◆ WORK TO BE COMPLETED:
Of all the lines in the entries below, give again exactly those starting at the line containing "exact channelOf_noteUnsync hch" and ending at the line containing "refine ⟨_, hexec, ?_⟩", both ends included, and no others.

◆ DATA SUPPLIED:
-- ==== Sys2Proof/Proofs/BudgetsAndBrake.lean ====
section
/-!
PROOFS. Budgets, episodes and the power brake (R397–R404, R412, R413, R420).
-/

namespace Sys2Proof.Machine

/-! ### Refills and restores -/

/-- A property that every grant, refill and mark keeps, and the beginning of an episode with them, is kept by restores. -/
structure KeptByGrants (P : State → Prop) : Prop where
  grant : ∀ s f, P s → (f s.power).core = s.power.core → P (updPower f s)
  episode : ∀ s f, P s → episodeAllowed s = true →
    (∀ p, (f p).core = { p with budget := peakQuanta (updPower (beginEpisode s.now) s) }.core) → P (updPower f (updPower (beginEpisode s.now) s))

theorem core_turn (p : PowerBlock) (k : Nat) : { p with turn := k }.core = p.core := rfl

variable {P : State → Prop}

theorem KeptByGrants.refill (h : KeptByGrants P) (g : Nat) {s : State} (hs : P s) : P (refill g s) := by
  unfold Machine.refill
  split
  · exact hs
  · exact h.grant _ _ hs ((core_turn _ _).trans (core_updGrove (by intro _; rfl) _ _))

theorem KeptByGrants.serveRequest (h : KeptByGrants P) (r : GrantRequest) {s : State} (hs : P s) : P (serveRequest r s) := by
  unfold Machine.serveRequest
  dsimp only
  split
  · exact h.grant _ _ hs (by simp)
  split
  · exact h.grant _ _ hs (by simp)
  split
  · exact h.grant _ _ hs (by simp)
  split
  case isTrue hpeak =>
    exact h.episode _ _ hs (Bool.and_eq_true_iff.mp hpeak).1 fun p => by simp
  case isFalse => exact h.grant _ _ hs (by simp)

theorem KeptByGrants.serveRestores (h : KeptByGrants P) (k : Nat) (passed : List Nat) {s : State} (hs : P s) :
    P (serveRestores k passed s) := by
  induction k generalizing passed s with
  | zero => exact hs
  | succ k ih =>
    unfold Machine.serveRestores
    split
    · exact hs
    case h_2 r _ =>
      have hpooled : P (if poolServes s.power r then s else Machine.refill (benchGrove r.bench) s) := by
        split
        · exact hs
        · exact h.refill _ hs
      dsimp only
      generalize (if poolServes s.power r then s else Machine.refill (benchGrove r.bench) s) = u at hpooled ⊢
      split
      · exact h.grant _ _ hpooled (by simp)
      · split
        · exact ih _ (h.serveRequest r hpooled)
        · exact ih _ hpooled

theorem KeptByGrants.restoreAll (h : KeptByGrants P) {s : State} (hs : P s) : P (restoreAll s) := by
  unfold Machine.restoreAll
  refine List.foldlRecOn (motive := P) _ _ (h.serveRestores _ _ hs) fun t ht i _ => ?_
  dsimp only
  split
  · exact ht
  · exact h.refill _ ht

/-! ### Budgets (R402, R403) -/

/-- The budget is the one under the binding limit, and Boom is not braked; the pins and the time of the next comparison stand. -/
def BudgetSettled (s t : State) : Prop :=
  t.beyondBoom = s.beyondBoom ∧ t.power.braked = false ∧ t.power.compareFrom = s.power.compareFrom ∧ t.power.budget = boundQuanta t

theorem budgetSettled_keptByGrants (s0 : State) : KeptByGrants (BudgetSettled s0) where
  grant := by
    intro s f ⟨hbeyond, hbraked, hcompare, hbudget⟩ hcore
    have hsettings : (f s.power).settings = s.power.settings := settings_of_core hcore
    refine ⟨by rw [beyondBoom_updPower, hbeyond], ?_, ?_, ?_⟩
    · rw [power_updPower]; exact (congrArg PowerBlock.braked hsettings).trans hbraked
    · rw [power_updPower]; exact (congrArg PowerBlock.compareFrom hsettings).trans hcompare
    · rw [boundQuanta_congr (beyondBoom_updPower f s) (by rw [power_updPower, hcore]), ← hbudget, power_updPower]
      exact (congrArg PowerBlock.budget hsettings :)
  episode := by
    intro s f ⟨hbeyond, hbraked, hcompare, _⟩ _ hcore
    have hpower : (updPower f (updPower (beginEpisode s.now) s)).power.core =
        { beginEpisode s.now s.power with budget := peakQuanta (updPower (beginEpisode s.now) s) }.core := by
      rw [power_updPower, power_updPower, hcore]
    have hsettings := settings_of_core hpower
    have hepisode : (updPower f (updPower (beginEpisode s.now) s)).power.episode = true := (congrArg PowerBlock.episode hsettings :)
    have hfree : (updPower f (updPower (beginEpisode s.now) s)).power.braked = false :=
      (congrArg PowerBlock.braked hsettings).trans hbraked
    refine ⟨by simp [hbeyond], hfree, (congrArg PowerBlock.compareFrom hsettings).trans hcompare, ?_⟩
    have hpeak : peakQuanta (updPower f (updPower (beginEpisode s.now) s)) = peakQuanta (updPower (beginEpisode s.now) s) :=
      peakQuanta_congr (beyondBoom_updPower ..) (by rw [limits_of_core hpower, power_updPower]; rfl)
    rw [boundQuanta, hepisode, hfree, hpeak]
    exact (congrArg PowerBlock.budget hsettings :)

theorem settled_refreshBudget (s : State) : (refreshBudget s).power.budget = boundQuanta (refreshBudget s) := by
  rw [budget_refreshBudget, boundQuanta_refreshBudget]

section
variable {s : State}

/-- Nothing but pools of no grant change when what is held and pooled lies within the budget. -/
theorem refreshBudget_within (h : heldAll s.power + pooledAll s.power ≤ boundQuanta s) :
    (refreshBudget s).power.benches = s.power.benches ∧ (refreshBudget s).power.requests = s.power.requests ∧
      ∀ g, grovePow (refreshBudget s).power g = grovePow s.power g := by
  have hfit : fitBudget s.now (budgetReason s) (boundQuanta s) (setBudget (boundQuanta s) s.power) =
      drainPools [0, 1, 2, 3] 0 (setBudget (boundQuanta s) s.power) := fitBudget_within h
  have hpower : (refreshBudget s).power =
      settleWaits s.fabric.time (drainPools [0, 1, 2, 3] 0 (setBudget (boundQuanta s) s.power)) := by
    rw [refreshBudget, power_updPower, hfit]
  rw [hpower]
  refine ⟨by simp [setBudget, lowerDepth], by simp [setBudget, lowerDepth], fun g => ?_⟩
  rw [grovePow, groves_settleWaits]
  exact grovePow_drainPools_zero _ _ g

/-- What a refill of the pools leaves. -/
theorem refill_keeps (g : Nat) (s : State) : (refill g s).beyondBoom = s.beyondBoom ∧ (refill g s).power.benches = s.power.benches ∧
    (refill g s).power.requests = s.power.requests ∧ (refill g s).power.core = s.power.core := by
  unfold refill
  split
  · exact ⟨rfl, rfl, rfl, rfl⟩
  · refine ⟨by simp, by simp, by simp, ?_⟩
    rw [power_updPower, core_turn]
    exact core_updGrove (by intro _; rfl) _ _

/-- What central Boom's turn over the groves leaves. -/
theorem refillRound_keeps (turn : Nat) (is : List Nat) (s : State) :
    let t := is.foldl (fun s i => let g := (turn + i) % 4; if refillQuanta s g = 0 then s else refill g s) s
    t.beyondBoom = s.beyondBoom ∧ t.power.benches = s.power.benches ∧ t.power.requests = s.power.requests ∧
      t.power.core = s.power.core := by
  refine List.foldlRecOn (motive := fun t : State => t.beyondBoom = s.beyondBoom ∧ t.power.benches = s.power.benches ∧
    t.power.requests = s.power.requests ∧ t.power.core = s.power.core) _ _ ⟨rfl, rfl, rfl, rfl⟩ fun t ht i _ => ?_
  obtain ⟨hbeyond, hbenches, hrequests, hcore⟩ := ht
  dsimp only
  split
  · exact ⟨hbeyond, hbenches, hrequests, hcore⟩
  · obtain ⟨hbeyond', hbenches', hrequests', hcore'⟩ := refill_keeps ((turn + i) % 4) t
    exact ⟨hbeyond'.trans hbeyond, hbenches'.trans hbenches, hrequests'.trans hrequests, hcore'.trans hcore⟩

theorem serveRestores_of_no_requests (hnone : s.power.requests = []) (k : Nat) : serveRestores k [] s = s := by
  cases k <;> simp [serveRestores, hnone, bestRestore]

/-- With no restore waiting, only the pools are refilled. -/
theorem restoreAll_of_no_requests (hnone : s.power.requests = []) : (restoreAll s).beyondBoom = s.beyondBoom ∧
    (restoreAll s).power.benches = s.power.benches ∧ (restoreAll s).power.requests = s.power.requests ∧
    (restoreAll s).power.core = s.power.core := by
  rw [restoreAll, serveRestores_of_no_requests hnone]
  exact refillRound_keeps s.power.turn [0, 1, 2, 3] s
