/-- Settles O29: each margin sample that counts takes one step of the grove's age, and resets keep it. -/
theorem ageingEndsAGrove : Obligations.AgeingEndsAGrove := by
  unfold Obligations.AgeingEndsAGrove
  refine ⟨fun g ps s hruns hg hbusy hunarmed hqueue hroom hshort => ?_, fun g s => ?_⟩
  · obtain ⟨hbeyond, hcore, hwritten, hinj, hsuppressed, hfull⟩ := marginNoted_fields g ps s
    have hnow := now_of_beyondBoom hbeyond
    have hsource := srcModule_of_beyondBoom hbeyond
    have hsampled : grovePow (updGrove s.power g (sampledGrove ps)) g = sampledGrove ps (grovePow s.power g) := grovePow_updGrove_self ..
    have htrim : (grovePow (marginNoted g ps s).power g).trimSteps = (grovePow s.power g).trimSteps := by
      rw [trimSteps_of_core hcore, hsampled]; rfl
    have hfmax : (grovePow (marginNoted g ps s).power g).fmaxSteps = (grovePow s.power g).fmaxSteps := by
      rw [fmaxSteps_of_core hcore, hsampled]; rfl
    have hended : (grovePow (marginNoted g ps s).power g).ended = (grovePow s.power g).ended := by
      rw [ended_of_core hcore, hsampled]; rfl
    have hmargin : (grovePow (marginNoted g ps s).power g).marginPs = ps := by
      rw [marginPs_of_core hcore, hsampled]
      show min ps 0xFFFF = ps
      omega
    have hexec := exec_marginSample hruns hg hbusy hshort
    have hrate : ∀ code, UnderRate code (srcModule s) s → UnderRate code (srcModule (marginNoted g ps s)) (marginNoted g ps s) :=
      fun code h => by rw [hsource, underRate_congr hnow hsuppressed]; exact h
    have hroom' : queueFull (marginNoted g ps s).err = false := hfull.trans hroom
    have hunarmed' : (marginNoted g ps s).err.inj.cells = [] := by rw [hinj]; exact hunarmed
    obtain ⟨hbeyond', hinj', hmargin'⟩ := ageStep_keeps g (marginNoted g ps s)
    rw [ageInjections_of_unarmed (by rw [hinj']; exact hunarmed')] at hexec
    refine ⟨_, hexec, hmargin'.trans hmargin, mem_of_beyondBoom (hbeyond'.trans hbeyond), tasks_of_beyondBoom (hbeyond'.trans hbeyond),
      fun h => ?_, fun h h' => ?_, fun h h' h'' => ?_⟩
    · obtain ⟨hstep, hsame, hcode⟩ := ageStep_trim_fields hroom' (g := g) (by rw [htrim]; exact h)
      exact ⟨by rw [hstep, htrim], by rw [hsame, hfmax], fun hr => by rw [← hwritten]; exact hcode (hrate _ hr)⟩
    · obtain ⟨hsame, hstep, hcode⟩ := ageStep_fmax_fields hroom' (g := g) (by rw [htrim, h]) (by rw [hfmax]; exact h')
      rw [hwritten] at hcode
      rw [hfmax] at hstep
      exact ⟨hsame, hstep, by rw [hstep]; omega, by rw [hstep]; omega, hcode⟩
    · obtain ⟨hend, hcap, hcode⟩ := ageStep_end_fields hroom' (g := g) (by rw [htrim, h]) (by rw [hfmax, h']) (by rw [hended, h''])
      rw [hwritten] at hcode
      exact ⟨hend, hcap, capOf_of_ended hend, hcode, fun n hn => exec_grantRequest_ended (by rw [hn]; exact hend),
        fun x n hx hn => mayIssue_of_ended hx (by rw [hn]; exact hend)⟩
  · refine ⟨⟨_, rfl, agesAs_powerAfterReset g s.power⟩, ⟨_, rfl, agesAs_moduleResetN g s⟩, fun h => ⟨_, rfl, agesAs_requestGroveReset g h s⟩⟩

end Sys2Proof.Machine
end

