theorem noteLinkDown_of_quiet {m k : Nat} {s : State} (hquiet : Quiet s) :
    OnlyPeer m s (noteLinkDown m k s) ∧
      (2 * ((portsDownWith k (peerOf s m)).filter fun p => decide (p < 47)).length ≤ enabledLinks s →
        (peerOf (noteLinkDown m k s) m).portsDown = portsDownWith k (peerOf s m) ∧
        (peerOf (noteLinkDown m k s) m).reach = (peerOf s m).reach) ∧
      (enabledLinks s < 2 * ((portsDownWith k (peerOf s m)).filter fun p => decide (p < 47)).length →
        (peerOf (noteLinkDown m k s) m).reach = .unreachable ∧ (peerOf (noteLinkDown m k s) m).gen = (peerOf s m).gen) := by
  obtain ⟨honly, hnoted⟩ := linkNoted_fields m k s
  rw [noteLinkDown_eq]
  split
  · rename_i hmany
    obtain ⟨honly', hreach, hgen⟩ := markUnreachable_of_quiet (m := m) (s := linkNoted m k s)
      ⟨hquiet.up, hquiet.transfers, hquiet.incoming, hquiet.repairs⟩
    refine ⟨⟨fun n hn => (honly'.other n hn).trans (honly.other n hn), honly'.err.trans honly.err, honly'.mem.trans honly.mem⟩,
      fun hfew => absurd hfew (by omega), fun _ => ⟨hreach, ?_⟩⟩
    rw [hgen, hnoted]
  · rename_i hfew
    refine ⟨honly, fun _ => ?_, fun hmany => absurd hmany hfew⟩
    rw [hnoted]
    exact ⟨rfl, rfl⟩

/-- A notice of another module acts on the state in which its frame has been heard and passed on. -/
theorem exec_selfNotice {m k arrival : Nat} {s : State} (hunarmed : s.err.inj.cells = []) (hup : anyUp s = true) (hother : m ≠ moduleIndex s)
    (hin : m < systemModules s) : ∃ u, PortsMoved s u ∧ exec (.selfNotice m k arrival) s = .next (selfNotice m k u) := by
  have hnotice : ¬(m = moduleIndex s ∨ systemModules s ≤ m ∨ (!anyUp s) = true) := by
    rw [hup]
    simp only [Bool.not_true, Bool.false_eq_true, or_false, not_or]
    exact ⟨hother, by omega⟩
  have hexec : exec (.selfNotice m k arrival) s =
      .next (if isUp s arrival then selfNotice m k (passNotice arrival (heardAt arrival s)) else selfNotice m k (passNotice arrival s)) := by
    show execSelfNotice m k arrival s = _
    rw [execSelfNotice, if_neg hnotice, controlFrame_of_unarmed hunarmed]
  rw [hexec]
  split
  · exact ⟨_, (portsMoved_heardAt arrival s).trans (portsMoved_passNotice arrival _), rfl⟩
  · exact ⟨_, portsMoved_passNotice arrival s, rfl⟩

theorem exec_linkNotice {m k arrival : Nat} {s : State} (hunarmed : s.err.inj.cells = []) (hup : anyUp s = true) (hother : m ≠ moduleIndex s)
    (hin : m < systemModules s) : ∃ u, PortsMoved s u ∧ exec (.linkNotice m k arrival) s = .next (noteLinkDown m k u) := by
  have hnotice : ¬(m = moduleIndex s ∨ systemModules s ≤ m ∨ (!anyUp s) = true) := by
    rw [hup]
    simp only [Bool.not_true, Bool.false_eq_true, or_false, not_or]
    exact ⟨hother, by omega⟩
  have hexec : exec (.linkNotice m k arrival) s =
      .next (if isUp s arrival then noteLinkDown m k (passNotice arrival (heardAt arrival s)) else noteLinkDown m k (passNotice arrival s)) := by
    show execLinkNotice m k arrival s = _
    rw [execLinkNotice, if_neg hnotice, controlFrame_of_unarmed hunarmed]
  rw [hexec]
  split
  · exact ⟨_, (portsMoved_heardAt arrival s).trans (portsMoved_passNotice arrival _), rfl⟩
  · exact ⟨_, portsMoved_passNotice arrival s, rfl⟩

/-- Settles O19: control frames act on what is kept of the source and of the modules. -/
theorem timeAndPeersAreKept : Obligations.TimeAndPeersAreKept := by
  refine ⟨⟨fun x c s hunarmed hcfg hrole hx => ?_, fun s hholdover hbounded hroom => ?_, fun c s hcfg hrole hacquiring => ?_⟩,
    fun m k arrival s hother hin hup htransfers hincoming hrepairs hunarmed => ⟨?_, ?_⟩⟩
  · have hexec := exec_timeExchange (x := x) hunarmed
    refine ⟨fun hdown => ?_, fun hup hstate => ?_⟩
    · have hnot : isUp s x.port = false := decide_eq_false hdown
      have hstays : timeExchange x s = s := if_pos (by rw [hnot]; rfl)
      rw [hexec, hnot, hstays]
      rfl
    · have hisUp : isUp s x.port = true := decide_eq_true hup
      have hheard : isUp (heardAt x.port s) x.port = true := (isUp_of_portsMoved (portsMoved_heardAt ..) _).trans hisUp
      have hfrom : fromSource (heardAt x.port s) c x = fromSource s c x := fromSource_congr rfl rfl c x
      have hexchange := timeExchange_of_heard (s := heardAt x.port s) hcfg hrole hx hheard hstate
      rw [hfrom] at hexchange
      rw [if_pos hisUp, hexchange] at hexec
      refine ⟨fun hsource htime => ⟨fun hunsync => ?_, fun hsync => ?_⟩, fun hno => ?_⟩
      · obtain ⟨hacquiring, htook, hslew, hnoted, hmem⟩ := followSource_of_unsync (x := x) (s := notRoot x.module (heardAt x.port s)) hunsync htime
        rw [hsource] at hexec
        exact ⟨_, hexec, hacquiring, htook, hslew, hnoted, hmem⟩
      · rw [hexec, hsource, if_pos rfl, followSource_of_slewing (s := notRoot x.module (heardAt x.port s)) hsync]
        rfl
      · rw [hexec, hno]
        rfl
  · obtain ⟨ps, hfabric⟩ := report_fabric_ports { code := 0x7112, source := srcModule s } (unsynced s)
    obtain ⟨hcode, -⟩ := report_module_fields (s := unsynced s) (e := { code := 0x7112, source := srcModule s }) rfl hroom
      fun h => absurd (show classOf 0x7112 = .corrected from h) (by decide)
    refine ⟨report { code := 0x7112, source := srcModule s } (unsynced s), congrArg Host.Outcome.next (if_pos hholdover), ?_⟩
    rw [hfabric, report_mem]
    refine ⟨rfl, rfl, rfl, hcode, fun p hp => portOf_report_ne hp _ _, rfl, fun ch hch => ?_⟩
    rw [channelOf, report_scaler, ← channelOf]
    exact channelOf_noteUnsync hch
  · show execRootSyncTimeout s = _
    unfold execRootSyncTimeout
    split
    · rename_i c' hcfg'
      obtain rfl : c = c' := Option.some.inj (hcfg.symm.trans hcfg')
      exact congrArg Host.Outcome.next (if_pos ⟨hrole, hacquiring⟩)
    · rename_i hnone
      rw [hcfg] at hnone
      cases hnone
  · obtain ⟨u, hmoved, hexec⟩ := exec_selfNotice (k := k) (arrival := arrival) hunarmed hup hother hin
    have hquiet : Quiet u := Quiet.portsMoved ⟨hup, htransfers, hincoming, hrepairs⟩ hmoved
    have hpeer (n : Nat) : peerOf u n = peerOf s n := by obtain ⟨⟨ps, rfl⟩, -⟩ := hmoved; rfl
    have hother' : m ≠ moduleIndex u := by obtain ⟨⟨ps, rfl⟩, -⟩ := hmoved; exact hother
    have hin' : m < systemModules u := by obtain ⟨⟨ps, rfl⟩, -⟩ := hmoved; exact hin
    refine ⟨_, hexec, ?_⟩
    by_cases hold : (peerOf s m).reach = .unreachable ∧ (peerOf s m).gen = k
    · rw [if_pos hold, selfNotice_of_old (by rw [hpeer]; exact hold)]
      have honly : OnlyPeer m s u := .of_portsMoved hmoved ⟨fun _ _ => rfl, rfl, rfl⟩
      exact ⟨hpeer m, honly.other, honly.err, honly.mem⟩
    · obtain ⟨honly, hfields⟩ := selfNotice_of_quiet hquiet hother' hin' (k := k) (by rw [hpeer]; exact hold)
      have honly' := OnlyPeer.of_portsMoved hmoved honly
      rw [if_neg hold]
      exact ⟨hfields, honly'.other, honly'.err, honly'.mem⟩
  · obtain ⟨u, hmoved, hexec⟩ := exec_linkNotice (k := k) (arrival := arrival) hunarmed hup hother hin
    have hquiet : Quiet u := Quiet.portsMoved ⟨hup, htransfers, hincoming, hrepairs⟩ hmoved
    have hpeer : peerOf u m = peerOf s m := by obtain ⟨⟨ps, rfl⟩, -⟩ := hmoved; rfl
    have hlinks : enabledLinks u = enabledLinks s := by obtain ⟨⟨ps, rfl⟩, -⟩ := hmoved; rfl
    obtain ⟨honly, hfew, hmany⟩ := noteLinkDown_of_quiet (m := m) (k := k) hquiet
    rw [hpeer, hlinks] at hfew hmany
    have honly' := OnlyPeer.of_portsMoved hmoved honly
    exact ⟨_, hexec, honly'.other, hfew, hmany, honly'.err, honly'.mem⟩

◆ RESPONSE TO THE EXERCISE:
    exact channelOf_noteUnsync hch
  · show execRootSyncTimeout s = _
    unfold execRootSyncTimeout
    split
    · rename_i c' hcfg'
      obtain rfl : c = c' := Option.some.inj (hcfg.symm.trans hcfg')
      exact congrArg Host.Outcome.next (if_pos ⟨hrole, hacquiring⟩)
    · rename_i hnone
      rw [hcfg] at hnone
      cases hnone
  · obtain ⟨u, hmoved, hexec⟩ := exec_selfNotice (k := k) (arrival := arrival) hunarmed hup hother hin
    have hquiet : Quiet u := Quiet.portsMoved ⟨hup, htransfers, hincoming, hrepairs⟩ hmoved
    have hpeer (n : Nat) : peerOf u n = peerOf s n := by obtain ⟨⟨ps, rfl⟩, -⟩ := hmoved; rfl
    have hother' : m ≠ moduleIndex u := by obtain ⟨⟨ps, rfl⟩, -⟩ := hmoved; exact hother
    have hin' : m < systemModules u := by obtain ⟨⟨ps, rfl⟩, -⟩ := hmoved; exact hin
    refine ⟨_, hexec, ?_⟩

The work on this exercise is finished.